# Eldar Wave Serpent W.I.P (Airbrush)



## Damned Fist (Nov 2, 2007)

My son and I are in a doubles tournament on Saturday and he still had a few items to paint up beforehand. One of those items was his Wave Serpent. To speed things up a bit I base coated it for him using an airbrush. All he has to do now is add some details and he is done...:wink:










Wish us Luck:victory:


----------



## VanitusMalus (Jun 27, 2009)

That's pretty friggin' awesome, good luck


----------



## Chocobuncle (Feb 5, 2009)

Dude I like the contrast and how it goes from red to bight yellow

Very nice dude


----------



## jpunk (Feb 8, 2009)

Fine work there DF. I must get my airbrush back from my fashion designer friend. It gives such a smooth coat on tanks, and saves hours of work.

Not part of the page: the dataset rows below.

-- ==== Sys2Proof/Laws/Regs.lean ====
section
/-! SUPPORT. The laws of the registers of the running thread: what each update of them reads as afterwards. -/

namespace Sys2Proof.Machine

/-! ### Register sets -/

@[simp] theorem Regs.readG_zero (r : Regs) : r.readG 0#5 = 0#64 := rfl

theorem Regs.get_set_self (v : Vector Word 32) (d : Reg) (w : Word) : (v.set d.toNat w d.isLt).get d.toFin = w :=
  Vector.getElem_set_self (xs := v) (i := d.toNat) d.isLt

theorem Regs.get_set_other (v : Vector Word 32) (d n : Reg) (w : Word) (h : n ≠ d) :
    (v.set d.toNat w d.isLt).get n.toFin = v.get n.toFin :=
  Vector.getElem_set_ne (xs := v) (i := d.toNat) d.isLt n.isLt fun e => h (BitVec.eq_of_toNat_eq e.symm)

theorem Regs.getX_set_self (v : Vector Word 8) (d : XReg) (w : Word) : (v.set d.toNat w d.isLt).get d.toFin = w :=
  Vector.getElem_set_self (xs := v) (i := d.toNat) d.isLt

theorem Regs.getX_set_other (v : Vector Word 8) (d n : XReg) (w : Word) (h : n ≠ d) :
    (v.set d.toNat w d.isLt).get n.toFin = v.get n.toFin :=
  Vector.getElem_set_ne (xs := v) (i := d.toNat) d.isLt n.isLt fun e => h (BitVec.eq_of_toNat_eq e.symm)

/-- A `g` register read after one was written: g0 reads 0 and takes no value (03 R80). -/
@[simp] theorem Regs.readG_writeG (r : Regs) (d n : Reg) (v : Word) :
    (r.writeG d v).readG n = if n = d ∧ d ≠ 0#5 then v else r.readG n := by
  by_cases hd : d = 0#5
  · simp [Regs.writeG, hd]
  · by_cases hn : n = 0#5
    · have h0 : ¬ (0#5 = d) := fun h => hd h.symm
      simp [hn, h0]
    · by_cases h : n = d
      · subst h
        simpa [Regs.writeG, Regs.readG, hd] using Regs.get_set_self r.g n v
      · simpa [Regs.writeG, Regs.readG, hd, hn, h] using Regs.get_set_other r.g d n v h

/-- An `x` register read after one was written. -/
@[simp] theorem Regs.readX_writeX (r : Regs) (d n : XReg) (v : Word) :
    (r.writeX d v).readX n = if n = d then v else r.readX n := by
  by_cases h : n = d
  · subst h
    simpa [Regs.writeX, Regs.readX] using Regs.getX_set_self r.x n v
  · simpa [Regs.writeX, Regs.readX, h] using Regs.getX_set_other r.x d n v h

@[simp] theorem Regs.writeX_g (r : Regs) (d : XReg) (v : Word) : (r.writeX d v).g = r.g := rfl
@[simp] theorem Regs.raiseFlags_g (r : Regs) (f : FFlags) : (r.raiseFlags f).g = r.g := rfl
@[simp] theorem Regs.writeG_x (r : Regs) (d : Reg) (v : Word) : (r.writeG d v).x = r.x := by
  unfold Regs.writeG; split <;> rfl
@[simp] theorem Regs.raiseFlags_x (r : Regs) (f : FFlags) : (r.raiseFlags f).x = r.x := rfl
@[simp] theorem Regs.writeG_pc (r : Regs) (d : Reg) (v : Word) : (r.writeG d v).pc = r.pc := by
  unfold Regs.writeG; split <;> rfl
@[simp] theorem Regs.writeX_pc (r : Regs) (d : XReg) (v : Word) : (r.writeX d v).pc = r.pc := rfl
@[simp] theorem Regs.raiseFlags_pc (r : Regs) (f : FFlags) : (r.raiseFlags f).pc = r.pc := rfl
@[simp] theorem Regs.writeG_status (r : Regs) (d : Reg) (v : Word) : (r.writeG d v).status = r.status := by
  unfold Regs.writeG; split <;> rfl
@[simp] theorem Regs.writeX_status (r : Regs) (d : XReg) (v : Word) : (r.writeX d v).status = r.status := rfl
@[simp] theorem Regs.writeG_tvec (r : Regs) (d : Reg) (v : Word) : (r.writeG d v).tvec = r.tvec := by
  unfold Regs.writeG; split <;> rfl
@[simp] theorem Regs.writeX_tvec (r : Regs) (d : XReg) (v : Word) : (r.writeX d v).tvec = r.tvec := rfl
@[simp] theorem Regs.raiseFlags_tvec (r : Regs) (f : FFlags) : (r.raiseFlags f).tvec = r.tvec := rfl
@[simp] theorem Regs.writeG_tpc (r : Regs) (d : Reg) (v : Word) : (r.writeG d v).tpc = r.tpc := by
  unfold Regs.writeG; split <;> rfl
@[simp] theorem Regs.writeX_tpc (r : Regs) (d : XReg) (v : Word) : (r.writeX d v).tpc = r.tpc := rfl
@[simp] theorem Regs.raiseFlags_tpc (r : Regs) (f : FFlags) : (r.raiseFlags f).tpc = r.tpc := rfl
@[simp] theorem Regs.writeG_tkind (r : Regs) (d : Reg) (v : Word) : (r.writeG d v).tkind = r.tkind := by
  unfold Regs.writeG; split <;> rfl
@[simp] theorem Regs.writeX_tkind (r : Regs) (d : XReg) (v : Word) : (r.writeX d v).tkind = r.tkind := rfl
@[simp] theorem Regs.raiseFlags_tkind (r : Regs) (f : FFlags) : (r.raiseFlags f).tkind = r.tkind := rfl
@[simp] theorem Regs.writeG_taddr (r : Regs) (d : Reg) (v : Word) : (r.writeG d v).taddr = r.taddr := by
  unfold Regs.writeG; split <;> rfl
@[simp] theorem Regs.writeX_taddr (r : Regs) (d : XReg) (v : Word) : (r.writeX d v).taddr = r.taddr := rfl
@[simp] theorem Regs.raiseFlags_taddr (r : Regs) (f : FFlags) : (r.raiseFlags f).taddr = r.taddr := rfl
@[simp] theorem Regs.writeG_tinfo (r : Regs) (d : Reg) (v : Word) : (r.writeG d v).tinfo = r.tinfo := by
  unfold Regs.writeG; split <;> rfl
@[simp] theorem Regs.writeX_tinfo (r : Regs) (d : XReg) (v : Word) : (r.writeX d v).tinfo = r.tinfo := rfl
@[simp] theorem Regs.raiseFlags_tinfo (r : Regs) (f : FFlags) : (r.raiseFlags f).tinfo = r.tinfo := rfl
@[simp] theorem Regs.writeG_tnest (r : Regs) (d : Reg) (v : Word) : (r.writeG d v).tnest = r.tnest := by
  unfold Regs.writeG; split <;> rfl
@[simp] theorem Regs.writeX_tnest (r : Regs) (d : XReg) (v : Word) : (r.writeX d v).tnest = r.tnest := rfl
@[simp] theorem Regs.raiseFlags_tnest (r : Regs) (f : FFlags) : (r.raiseFlags f).tnest = r.tnest := rfl
@[simp] theorem Regs.writeG_tsave (r : Regs) (d : Reg) (v : Word) : (r.writeG d v).tsave = r.tsave := by
  unfold Regs.writeG; split <;> rfl
@[simp] theorem Regs.writeX_tsave (r : Regs) (d : XReg) (v : Word) : (r.writeX d v).tsave = r.tsave := rfl
@[simp] theorem Regs.raiseFlags_tsave (r : Regs) (f : FFlags) : (r.raiseFlags f).tsave = r.tsave := rfl
@[simp] theorem Regs.writeG_event (r : Regs) (d : Reg) (v : Word) : (r.writeG d v).event = r.event := by
  unfold Regs.writeG; split <;> rfl
@[simp] theorem Regs.writeX_event (r : Regs) (d : XReg) (v : Word) : (r.writeX d v).event = r.event := rfl
@[simp] theorem Regs.raiseFlags_event (r : Regs) (f : FFlags) : (r.raiseFlags f).event = r.event := rfl
@[simp] theorem Regs.raiseFlags_status (r : Regs) (f : FFlags) : (r.raiseFlags f).status = r.status ||| f.mask := rfl
@[simp] theorem Regs.raiseFlags_readG (r : Regs) (f : FFlags) (n : Reg) : (r.raiseFlags f).readG n = r.readG n := rfl
@[simp] theorem Regs.raiseFlags_readX (r : Regs) (f : FFlags) (n : XReg) : (r.raiseFlags f).readX n = r.readX n := rfl
@[simp] theorem Regs.writeX_readG (r : Regs) (d : XReg) (v : Word) (n : Reg) : (r.writeX d v).readG n = r.readG n := rfl
@[simp] theorem Regs.writeG_readX (r : Regs) (d : Reg) (v : Word) (n : XReg) : (r.writeG d v).readX n = r.readX n := by
  unfold Regs.writeG; split <;> rfl
/-! ### The running thread -/

@[simp] theorem State.g_zero (s : State) : s.g 0#5 = 0#64 := rfl

@[simp] theorem State.mapRegs_cur (s : State) (f : Regs → Regs) : (s.mapRegs f).cur = { s.cur with regs := f s.cur.regs } := rfl
@[simp] theorem State.mapTask_cur (s : State) (f : Task → Task) : (s.mapTask f).cur = { s.cur with task := s.cur.task.map f } := rfl
@[simp] theorem State.mapCur_cur (s : State) (f : Thread → Thread) : (s.mapCur f).cur = f s.cur := rfl
@[simp] theorem State.setWait_cur (s : State) (w : Wait) : (s.setWait w).cur = { s.cur with wait := w } := rfl
@[simp] theorem State.setG_cur (s : State) (d : Reg) (v : Word) :
    (s.setG d v).cur = { s.cur with regs := s.cur.regs.writeG d v } := rfl
@[simp] theorem State.setX_cur (s : State) (d : XReg) (v : Word) :
    (s.setX d v).cur = { s.cur with regs := s.cur.regs.writeX d v } := rfl
@[simp] theorem State.setPc_cur (s : State) (v : Word) : (s.setPc v).cur = { s.cur with regs := { s.cur.regs with pc := v } } := rfl
@[simp] theorem State.raiseFlags_cur (s : State) (f : FFlags) :
    (s.raiseFlags f).cur = { s.cur with regs := s.cur.regs.raiseFlags f } := rfl
@[simp] theorem State.advance_cur (s : State) (n : Nat) :
    (s.advance n).cur = { s.cur with
      regs := { s.cur.regs with pc := s.cur.regs.pc + word n }
      task := s.cur.task.map fun k => { k with retired := k.retired + 1 }
      mid := false } := rfl
@[simp] theorem State.jump_cur (s : State) (v : Word) :
    (s.jump v).cur = { s.cur with
      regs := { s.cur.regs with pc := v }
      task := s.cur.task.map fun k => { k with retired := k.retired + 1 }
      mid := false } := rfl

@[simp] theorem State.setG_g (s : State) (d n : Reg) (v : Word) :
    (s.setG d v).g n = if n = d ∧ d ≠ 0#5 then v else s.g n := by simp [State.g]
@[simp] theorem State.setX_x (s : State) (d n : XReg) (v : Word) :
    (s.setX d v).x n = if n = d then v else s.x n := by simp [State.x]
@[simp] theorem State.advance_g (s : State) (n : Nat) (r : Reg) : (s.advance n).g r = s.g r := rfl
@[simp] theorem State.advance_x (s : State) (n : Nat) (r : XReg) : (s.advance n).x r = s.x r := rfl
@[simp] theorem State.advance_mode (s : State) (n : Nat) : (s.advance n).mode = s.mode := rfl
@[simp] theorem State.jump_g (s : State) (v : Word) (r : Reg) : (s.jump v).g r = s.g r := rfl
@[simp] theorem State.jump_x (s : State) (v : Word) (r : XReg) : (s.jump v).x r = s.x r := rfl
@[simp] theorem State.jump_mode (s : State) (v : Word) : (s.jump v).mode = s.mode := rfl
@[simp] theorem State.setPc_g (s : State) (v : Word) (r : Reg) : (s.setPc v).g r = s.g r := rfl
@[simp] theorem State.setPc_x (s : State) (v : Word) (r : XReg) : (s.setPc v).x r = s.x r := rfl
@[simp] theorem State.setPc_mode (s : State) (v : Word) : (s.setPc v).mode = s.mode := rfl
@[simp] theorem State.mapTask_g (s : State) (f : Task → Task) (r : Reg) : (s.mapTask f).g r = s.g r := rfl
@[simp] theorem State.mapTask_x (s : State) (f : Task → Task) (r : XReg) : (s.mapTask f).x r = s.x r := rfl
@[simp] theorem State.mapTask_pc (s : State) (f : Task → Task) : (s.mapTask f).pc = s.pc := rfl
@[simp] theorem State.mapTask_mode (s : State) (f : Task → Task) : (s.mapTask f).mode = s.mode := rfl
@[simp] theorem State.setWait_g (s : State) (w : Wait) (r : Reg) : (s.setWait w).g r = s.g r := rfl
@[simp] theorem State.setWait_x (s : State) (w : Wait) (r : XReg) : (s.setWait w).x r = s.x r := rfl
@[simp] theorem State.setWait_pc (s : State) (w : Wait) : (s.setWait w).pc = s.pc := rfl
@[simp] theorem State.setWait_mode (s : State) (w : Wait) : (s.setWait w).mode = s.mode := rfl
@[simp] theorem State.raiseFlags_g (s : State) (f : FFlags) (r : Reg) : (s.raiseFlags f).g r = s.g r := rfl
@[simp] theorem State.raiseFlags_x (s : State) (f : FFlags) (r : XReg) : (s.raiseFlags f).x r = s.x r := rfl
@[simp] theorem State.raiseFlags_pc (s : State) (f : FFlags) : (s.raiseFlags f).pc = s.pc := rfl
@[simp] theorem State.setX_g (s : State) (d : XReg) (v : Word) (r : Reg) : (s.setX d v).g r = s.g r := rfl
@[simp] theorem State.setX_pc (s : State) (d : XReg) (v : Word) : (s.setX d v).pc = s.pc := rfl
@[simp] theorem State.setX_mode (s : State) (d : XReg) (v : Word) : (s.setX d v).mode = s.mode := rfl
@[simp] theorem State.mapCluster_g (s : State) (cl : Nat) (f : Cluster → Cluster) (r : Reg) : (s.mapCluster cl f).g r = s.g r := rfl
@[simp] theorem State.mapCluster_x (s : State) (cl : Nat) (f : Cluster → Cluster) (r : XReg) : (s.mapCluster cl f).x r = s.x r := rfl
@[simp] theorem State.mapCluster_pc (s : State) (cl : Nat) (f : Cluster → Cluster) : (s.mapCluster cl f).pc = s.pc := rfl
@[simp] theorem State.mapCluster_mode (s : State) (cl : Nat) (f : Cluster → Cluster) : (s.mapCluster cl f).mode = s.mode := rfl
@[simp] theorem State.mapDie_g (s : State) (d : Nat) (f : Die → Die) (r : Reg) : (s.mapDie d f).g r = s.g r := rfl
@[simp] theorem State.mapDie_x (s : State) (d : Nat) (f : Die → Die) (r : XReg) : (s.mapDie d f).x r = s.x r := rfl
@[simp] theorem State.mapDie_pc (s : State) (d : Nat) (f : Die → Die) : (s.mapDie d f).pc = s.pc := rfl
@[simp] theorem State.mapDie_mode (s : State) (d : Nat) (f : Die → Die) : (s.mapDie d f).mode = s.mode := rfl
@[simp] theorem State.mapPart_g (s : State) (p : Nat) (f : Part → Part) (r : Reg) : (s.mapPart p f).g r = s.g r := rfl
@[simp] theorem State.mapPart_x (s : State) (p : Nat) (f : Part → Part) (r : XReg) : (s.mapPart p f).x r = s.x r := rfl
@[simp] theorem State.mapPart_pc (s : State) (p : Nat) (f : Part → Part) : (s.mapPart p f).pc = s.pc := rfl
@[simp] theorem State.mapPart_mode (s : State) (p : Nat) (f : Part → Part) : (s.mapPart p f).mode = s.mode := rfl
@[simp] theorem State.raise_g (s : State) (k : UnitKind) (a b c : Nat) (r : Reg) : (s.raise k a b c).g r = s.g r := rfl
@[simp] theorem State.raise_x (s : State) (k : UnitKind) (a b c : Nat) (r : XReg) : (s.raise k a b c).x r = s.x r := rfl
@[simp] theorem State.raise_pc (s : State) (k : UnitKind) (a b c : Nat) : (s.raise k a b c).pc = s.pc := rfl
@[simp] theorem State.raise_mode (s : State) (k : UnitKind) (a b c : Nat) : (s.raise k a b c).mode = s.mode := rfl
@[simp] theorem State.advance_pc (s : State) (n : Nat) : (s.advance n).pc = s.pc + word n := rfl
@[simp] theorem State.jump_pc (s : State) (v : Word) : (s.jump v).pc = v := rfl
@[simp] theorem State.setPc_pc (s : State) (v : Word) : (s.setPc v).pc = v := rfl
@[simp] theorem State.setG_x (s : State) (d : Reg) (v : Word) (n : XReg) : (s.setG d v).x n = s.x n := by simp [State.x]
@[simp] theorem State.setG_pc (s : State) (d : Reg) (v : Word) : (s.setG d v).pc = s.pc := by simp [State.pc]
@[simp] theorem State.setG_mode (s : State) (d : Reg) (v : Word) : (s.setG d v).mode = s.mode := by simp [State.mode, Regs.mode]
end Sys2Proof.Machine
end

Nice colour choices on the hatches too.


----------



## Damned Fist (Nov 2, 2007)

Thanks guys!

My son and I won the tournament as well as best display. However, because we won the overall we 'passed' the best display to the second place team (They put a lot of work into their display base and we thought that they deserved something for their efforts.) Thanks again.:victory:


----------



## whiplash308 (Jan 14, 2009)

that is wicked sexy, but how come the wave serpent, as you say has both a pulse laser and a bright lance? :/


----------



## Damned Fist (Nov 2, 2007)

whiplash308 said:


> that is wicked sexy, but how come the wave serpent, as you say has both a pulse laser and a bright lance? :/


"counts as"... twin linked bright lance.k:


----------



## HorusReborn (Nov 19, 2008)

not a favourite colour choice of mine on this, but the transitions are super sexy man!! Nice work, now get her weathered LOL I just finished a new suprise, I'll take pics tomorrow!


----------



## Damned Fist (Nov 2, 2007)

HorusReborn said:


> not a favourite colour choice of mine on this, but the transitions are super sexy man!! Nice work, now get her weathered LOL I just finished a new suprise, I'll take pics tomorrow!

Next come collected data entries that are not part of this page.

-- ==== Sys2Proof/Tests/Witnesses.lean ====
section
/-! SUPPORT. Witnesses: concrete states and operands that meet the hypotheses of the statements, clause by clause. -/

namespace Sys2Proof.Tests

open Sys2Proof Sys2Proof.Machine Sys2Proof.Claims

/-! ### Small states -/

/-- Registers with some of them written, and the PC at 0x20000. -/
def regsOf (l : List (Reg × Word)) : Regs := l.foldl (fun r e => r.writeG e.1 e.2) { Regs.reset with pc := 0x20000 }

/-- A free task of partition 0, context 0. -/
def freeTask : Task := { Task.placed 0 with uid := 7, reg := 1, hdr := 0x18000 }

/-- An ordered task of partition 0, context 0, with a key. -/
def orderedTask : Task := { freeTask with cls := .ordered, key := 0x100 }

/-- The translation of the page at 0x10000 to guest-physical 2^25, with every right. -/
def page : TlbEntry := { host := false, hdm := false, vmid := 0, asid := 0, glob := true, va := 0x10000, bits := 16, gpa := 2 ^ 25, r := true, w := true, x := true,
                         u := true, d := true, leaf := 0 }

/-- Partition 0 over column 0. -/
def part0 : Part := { Part.reset with pdesc := word (2 ^ 63), running := true }

/-- A line of the L2 that holds the write mark. -/
def l2At (line : Nat) : L2Line := { vmid := 0, line := line, slice := 1, mark := true, dirty := true }

/-- A thread of cluster 0 with some registers and a task; the page at 0x10000 is mapped, and its first eight lines stand in the L2. -/
def world (rs : List (Reg × Word)) (k : Task) : State :=
  { State.reset with
    cur := { Thread.idle ⟨.barrel, 0, 0⟩ with wait := .ready, regs := regsOf rs, task := some k }
    clusters := [(0, { Cluster.reset with tlb := [page] })]
    parts := [(0, part0)]
    s2map := [(1, { w := true, frame := 1 })]
    frames := [(1, .owned 0)]
    l2 := [l2At (2 ^ 19), l2At (2 ^ 19 + 1), l2At (2 ^ 19 + 2), l2At (2 ^ 19 + 3), l2At (2 ^ 19 + 4), l2At (2 ^ 19 + 5)] }

/-- The same state with bytes of the page, by their offset in it. -/
def State.holding (s : State) (l : List (Nat × Nat)) : State :=
  { s with mem := l.foldl (fun m e => m.writeBytes (2 ^ 25 + e.1) (leBytes 8 e.2)) [] }

/-- What an answer holds, if it is a next state. -/
def after (o : Out) (p : State → Bool) : Bool :=
  match o with
  | .next t => p t
  | _ => false

/-! ### Integer, floating point, packed lanes and control -/

theorem isNum {f : FpFmt} {w : Word} {n : Bool} (m : Nat) (e : Int) (h : fval f w = .num n m e) : IsNum f w n (rat n m e) := ⟨m, e, h, rfl⟩

theorem witness_IntegerMajorGivesItsRow : intFields (.bfi 3 4 5) = some (3, 4, 5) ∧ intFields (.clz 31 0) = some (31, 0, 0) := ⟨rfl, rfl⟩

theorem witness_FloatingPointFrame : fpResult (.fadd 3 4 5 .f32 .rne) = some (3, 32) ∧ fpResult (.feq 0 4 5 .f64) = some (0, 1) ∧
    fpResult (.ftob8 3 4 .bf16) = some (3, 8) := ⟨rfl, rfl, rfl⟩

/-- A = 2 in g4, B = 1 in g5, D = 1 in g3, in f64: no sum, difference, product or fused sum of them is zero, and A is positive. -/
theorem witness_ArithmeticIsCorrectlyRounded :
    let s := world [(4, 0x4000000000000000), (5, 0x3FF0000000000000), (3, 0x3FF0000000000000)] freeTask
    let A := rat false (2 ^ 52) (-51)
    let B := rat false (2 ^ 52) (-52)
    IsNum .f64 (s.g 4) false A ∧ IsNum .f64 (s.g 5) false B ∧ IsNum .f64 (s.g 3) false B ∧
    A + B ≠ 0 ∧ A - B ≠ 0 ∧ A * B ≠ 0 ∧ A ≠ 0 ∧ B ≠ 0 ∧ 0 < A ∧ A * B + B ≠ 0 ∧ B - A * B ≠ 0 := by
  refine ⟨⟨_, _, rfl, rfl⟩, ⟨_, _, rfl, rfl⟩, ⟨_, _, rfl, rfl⟩, ?_⟩
  norm_num [rat, zpow_neg]

/-- Zero, one, minus one and the infinities of f32, with signs, meet every case of a special sum, product, quotient and root. -/
theorem witness_ZeroAndInfiniteResults :
    let one := rat false (2 ^ 23) (-23)
    let minus := rat true (2 ^ 23) (-23)
    IsNum .f32 0x3F800000 false one ∧ IsNum .f32 0xBF800000 true minus ∧ (∃ e, IsNum .f32 0 false (rat false 0 e)) ∧
    (∃ e, IsNum .f32 0x80000000 true (rat true 0 e)) ∧ IsInf .f32 0x7F800000 false ∧ IsInf .f32 0xFF800000 true ∧
    fval .f32 0x7FC00000 = .nan false ∧ (∀ n e, rat n 0 e = 0) ∧ one ≠ 0 ∧ one + minus = 0 ∧ one - one = 0 ∧ minus < 0 := by
  refine ⟨⟨_, _, rfl, rfl⟩, ⟨_, _, rfl, rfl⟩, ⟨_, _, _, rfl, rfl⟩, ⟨_, _, _, rfl, rfl⟩, rfl, rfl, rfl, ?_, ?_⟩
  · intro n e; simp [rat]
  · norm_num [rat, zpow_neg]

theorem witness_NanOperandsGiveTheCanonicalNan : IsNan .f32 0x7FC00000 ∧ ¬ IsSnan .f32 0x7FC00000 ∧ IsNan .f32 0x7F800001 ∧
    IsSnan .f32 0x7F800001 := ⟨⟨_, rfl⟩, by unfold IsSnan; decide, ⟨_, rfl⟩, rfl⟩

theorem not_less_nan {x : Word} (h : ∃ n m e, fval .f32 x = .num n m e) : ¬ IsNan .f32 x := by
  rintro ⟨q, hq⟩
  obtain ⟨n, m, e, h⟩ := h
  rw [h] at hq
  cases hq

/-- Every case of `FMIN`, `FMAX` and the comparisons: below and above, equal with signs, one NaN and two, none. -/
theorem witness_MinimumMaximumAndComparison :
    Less .f32 0xBF800000 0x3F800000 ∧ Less .f32 0xFF800000 0x3F800000 ∧ Less .f32 0x3F800000 0x7F800000 ∧ Same .f32 0x80000000 0 ∧
    Same .f32 0x3F800000 0x3F800000 ∧ Same .f32 0x7F800000 0x7F800000 ∧ (BitVec.getLsbD (0x80000000 : Word) 31 = true) ∧
    (BitVec.getLsbD (0 : Word) 31 = false) ∧ IsNan .f32 0x7FC00000 ∧ ¬ IsNan .f32 0x3F800000 ∧ ¬ IsNan .f32 0xBF800000 ∧ ¬ Same .f32 0xBF800000 0x3F800000 ∧
    ¬ Less .f32 0x3F800000 0xBF800000 := by
  have h1 : ¬ IsNan .f32 0x3F800000 := not_less_nan ⟨_, _, _, rfl⟩
  have h2 : ¬ IsNan .f32 0xBF800000 := not_less_nan ⟨_, _, _, rfl⟩
  have hn : ∀ n A, IsNum .f32 0x3F800000 n A → A = rat false (2 ^ 23) (-23) := by
    rintro n A ⟨m, e, h, rfl⟩
    have : fval .f32 0x3F800000 = .num false (2 ^ 23) (-23) := rfl
    rw [this] at h; cases h; rfl
  have hm : ∀ n A, IsNum .f32 0xBF800000 n A → A = rat true (2 ^ 23) (-23) := by
    rintro n A ⟨m, e, h, rfl⟩
    have : fval .f32 0xBF800000 = .num true (2 ^ 23) (-23) := rfl
    rw [this] at h; cases h; rfl
  have i1 : ∀ n, ¬ IsInf .f32 0x3F800000 n := by intro n h; unfold IsInf at h; revert h; cases n <;> decide
  have i2 : ∀ n, ¬ IsInf .f32 0xBF800000 n := by intro n h; unfold IsInf at h; revert h; cases n <;> decide
  refine ⟨.inr (.inr ⟨true, false, _, _, isNum (2 ^ 23) (-23) rfl, isNum (2 ^ 23) (-23) rfl, ?_⟩), .inl ⟨rfl, h1, i1 _⟩, .inr (.inl ⟨rfl, h1, i1 _⟩),
    .inr ⟨true, false, 0, ⟨0, -149, rfl, ?_⟩, ⟨0, -149, rfl, ?_⟩⟩, .inr ⟨_, _, _, ⟨_, _, rfl, rfl⟩, ⟨_, _, rfl, rfl⟩⟩, .inl ⟨_, rfl, rfl⟩, rfl, rfl, ⟨_, rfl⟩,
    h1, h2, ?_, ?_⟩
  · norm_num [rat, zpow_neg]
  · simp [rat]
  · simp [rat]
  · rintro (⟨n, h, -⟩ | ⟨n, k, A, hA, hB⟩)
    · exact i2 _ h
    · have := hm _ _ hA; rw [hn _ _ hB] at this; norm_num [rat, zpow_neg] at this
  · rintro (⟨h, -⟩ | ⟨h, -⟩ | ⟨n, k, A, B, hA, hB, h⟩)
    · exact i1 _ h
    · exact i2 _ h
    · rw [hn _ _ hA, hm _ _ hB] at h; norm_num [rat, zpow_neg] at h

/-- One operand of each class in f32: the largest subnormal and the smallest normal of either sign among them. -/
theorem witness_SignOperationsAndClass :
    let tiny : ℚ := (2 : ℚ) ^ (specOf .f32).emin
    (∃ q, IsNum .f32 0x00800000 false q ∧ tiny ≤ q) ∧ (∃ q, IsNum .f32 0x007FFFFF false q ∧ 0 < q ∧ q < tiny) ∧
    (∃ q, IsNum .f32 0x80800000 true q ∧ q ≤ -tiny) ∧ (∃ q, IsNum .f32 0x807FFFFF true q ∧ q < 0 ∧ -tiny < q) ∧
    (∃ q, IsNum .f32 0 false q ∧ q = 0) ∧ (∃ q, IsNum .f32 0x80000000 true q ∧ q = 0) := by
  have e : (specOf .f32).emin = -126 := rfl
  refine ⟨⟨_, isNum (2 ^ 23) (-149) rfl, ?_⟩, ⟨_, isNum (2 ^ 23 - 1) (-149) rfl, ?_⟩, ⟨_, isNum (2 ^ 23) (-149) rfl, ?_⟩, ⟨_, isNum (2 ^ 23 - 1) (-149) rfl, ?_⟩,
    ⟨_, isNum 0 (-149) rfl, ?_⟩, ⟨_, isNum 0 (-149) rfl, ?_⟩⟩ <;> norm_num [rat, zpow_neg, e]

Cool! I'll be watching...:victory:


----------



## Masito (Jul 17, 2009)

wow that looks swett... is airbrushing easy? i mean to do the blending and stuff? because the surface looks super smooth all the way through the colors.

and congratulations on the tournament  must be nice for you and your son to share the same hobby


----------



## The Wraithlord (Jan 1, 2007)

I like the smoothness of the blending from the front to the back, very nicely done.


----------